As shown in Fig. 2, the addition of (v, w) creates open triads–one containing x, v, w and another containing v, w, y—hence the name OpenTriadCreation (OTC). Importantly, given the similarity indices outlined in Theorem 1, the addition of (v, w) in Fig. 2 can only decrease the similarity score of (w, u) and can only increase that of (x, w) and (y, v); see Materials and Methods for a more formal analysis. More generally, since the creation of an open triad can only increase the similarity score of the nonedge therein, the more open triads we create by adding (v, w) the better, since this may increase the similarity scores of a greater number of nonedges, all of which contribute towards reducing the position of (w, u) in the similaritybased ranking of all nonedges. Based on this observation, OTC examines all possible choices of (v, w), and selects one that results in the greatest reduction in the ranking of the nonedges in H, while ensuring that no other nonedge in H becomes more exposed during this process; see the pseudocode in Section S6.

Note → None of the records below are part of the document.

/-- The pool as the checkpoint of an anchor holds it. -/
def flashImage (s : State) (sb : Bytes) (tables : Pool) : Pool :=
  let (r, d, o) := (fieldAt sb (0x80 + 0x50) 8, fieldAt sb (0x80 + 0x48) 8, fieldAt sb (0x80 + 0x58) 8)
  match s.chainRead 64 ([0, 1, 2].map (fun i => saRead sb (0x80 + 0x20 + 6 * i))) (r + d + o) with
  | some b => readImage b r d tables
  | none => tables

/-- Does a page stand among the pitch pages of some namespace? -/
def pitchPage (x : Pool) (mpn : Nat) : Bool :=
  x.nss.any (fun q => (decide (q.2.kind = 0) && decide (q.2.base / 16 ≤ mpn) && decide (16 * mpn < q.2.base + q.2.size / 0x100000))
    || q.2.objs.any (fun o => decide (o.base / 16 ≤ mpn) && decide (16 * mpn < o.base + ceilDiv o.len 0x100000)))

/-- The pages that the directory names on flash are read into the image: leaf pages first, then pitch pages, then the pages that pitches
name. `at_` has the places of their chunks. A page that no copy verifies stays unloaded (R176). -/
def loadPages (s : State) (p : Nat) (at_ x : Pool) : Pool :=
  let t := s.setPool p at_
  let put := fun (y : Pool) (m : Nat) => match (t.readMeta p (y.dirE m).flash []).1 with
    | some b => loadPage y m (b.take 4096)
    | none => y
  let on := (x.dir.filter (fun q => decide (q.2.flash ≠ 0))).map Prod.fst
  let leaves := x.nss.flatMap (fun q => q.2.leaves)
  let x1 := (leaves.filter (fun m => decide (m ∈ on))).foldl put x
  let rest := on.filter (fun m => !decide (m ∈ leaves))
  let x2 := (rest.filter (fun m => pitchPage x1 m)).foldl put x1
  (rest.filter (fun m => !pitchPage x1 m)).foldl put x2

/-- The image of an anchor as this head takes it up: pages come on demand (R175, R241 step 2). -/
def loadImage (im live : Pool) (gen start : Nat) (jat : List Nat) (jp : Nat) : Pool :=
  { im with
    rel := live.rel, epoch := live.epoch, ownerTerm := live.ownerTerm, ownerTime := live.ownerTime, jbuf := [], flushes := [],
    waiting := [], cancels := [], durable := 0, triple := jat, triples := [], nextTriple := [], jclose := false, jpage := jp, acked := 0, sentSeqs := [],
    shadowLop := [], shadowQ := [], unitWait := [],
    pairs := im.pairs.map (fun (q : Nat × RPair) => (q.1, { q.2 with connected := false, backoff := 0, retryAt := 0, work := [], fetches := [] })),
    units := im.units.map (fun (q : Nat × LUnit) => (q.1, { q.2 with ridge := 0xFF })),
    dir := im.dir.map (fun q => (q.1, { q.2 with resident := decide (q.2.flash = 0), loading := false, waiters := [], dirty := decide (q.2.flash = 0) })),
    ckpt := { im.ckpt with gen := gen, startSeq := start, stage := 0, writing := none, chain := im.ckpt.newChain, newChain := [],
                           jat := jat, jp := jp, flushed := 2 ^ 30, cutting := false, anchorAt := im.ckpt.at_ },
    recovering := false, closed := true, moveTo := none }

/-- Of two groups that carry one SEQ, the one with the lower EPOCH, which is not applied (R242). -/
def outdone (l : List Group) : List Group :=
  l.filter (fun g => l.any (fun y => decide (y.seq = g.seq) && decide (y.epoch > g.epoch)))

/-- Replay of an anchor and its flushed journal (R241 steps 1 to 3): the pool, the groups read, those applied, the torn ones, and the
triples. The pages of the image are read where the replayed journal has moved their chunks to. -/
def replayImage (s : State) (p : Nat) (sb : Bytes) : Pool × List Group × List Group × Nat × List (List Nat) :=
  let gen := fieldAt sb 0x88 8
  let start := fieldAt sb 0x90 8
  let jat := [0, 1, 2].map (fun i => saRead sb (0x80 + 0x32 + 6 * i))
  let jp := fieldAt sb (0x80 + 0x44) 4
  let live := s.pool p
  let tables := Tbl.getD s.ckpts (2 ^ 64 * p + gen) live
  let im0 := loadImage (s.flashImage sb tables) live gen start jat jp
  let (flushed, torn, triples) := s.readJournal (if tables.nextTriple.isEmpty then [] else [tables.nextTriple]) 64 [] jat jp
  let fl := (flushed.filter (fun g => decide (g.seq ≥ start))).foldl insGroup []
  let no := skippedSeqs flushed
  let apply := fun (x : Pool) => (fl.filter (fun g => !decide (g.seq ∈ no))).foldl (fun y g => y.applyGroup g) x
  (apply (s.loadPages p (apply im0) im0), flushed, fl, torn, triples)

OTC can be applied on popular social media platforms in a straightforward manner. For instance, if u and w wish to hide their relationship, then any one of them, say w, can send friendship requests to individuals whose list of friends contains as many people as possible who are not connected to w. Even if such individuals are hard to find, one can still send random friendship requests to highlyconnected strangers, hoping that some of them would accept the request. This is indeed plausible, as an estimated 55% of people accept friendship requests from complete strangers on Facebook^{47}. Nevertheless, when evaluating OTC empirically in the next section, it will only be permitted to add edges between the evader and the neighbours of her neighbours, since they are even more likely to accept friendship requests than complete strangers.
Simulation results
A standard way to evaluate a similarity index is as follows. First, the links of the network are divided into a training set, T, and a probe set, Q. The index trains on T and assigns a similarity score to every pair of nodes accordingly. These scores are then evaluated based on the area under the ROC curve (denoted by AUC)^{37}, which can be interpreted as the probability that the index assigns a greater score to a random link in Q than to a random nonedge. With this in mind, we evaluate the effectiveness of each heuristic against a similarity index in a given network as follows: we run the heuristic iteratively, where each iteration involves either removing an edge (when running CTR) or adding an edge (when we run OCT). After each such iteration, we compute AUC given a training set consisting of every link in the network and a probe set consisting of every link in H; this way we can assess the probability that the index assigns a greater score to a random link in H than to a random nonedge. We also consider another standard performance metric, namely the average precision (denoted by AP)^{38}. While this measure is not as intuitive as AUC, it also returns a value between 0 and 1, where 1 means that the links in H are fully exposed (i.e., the similarity index ranks them higher than any other nonedge), while 0 means that the links in H are fully hidden; see Section S2 for more details.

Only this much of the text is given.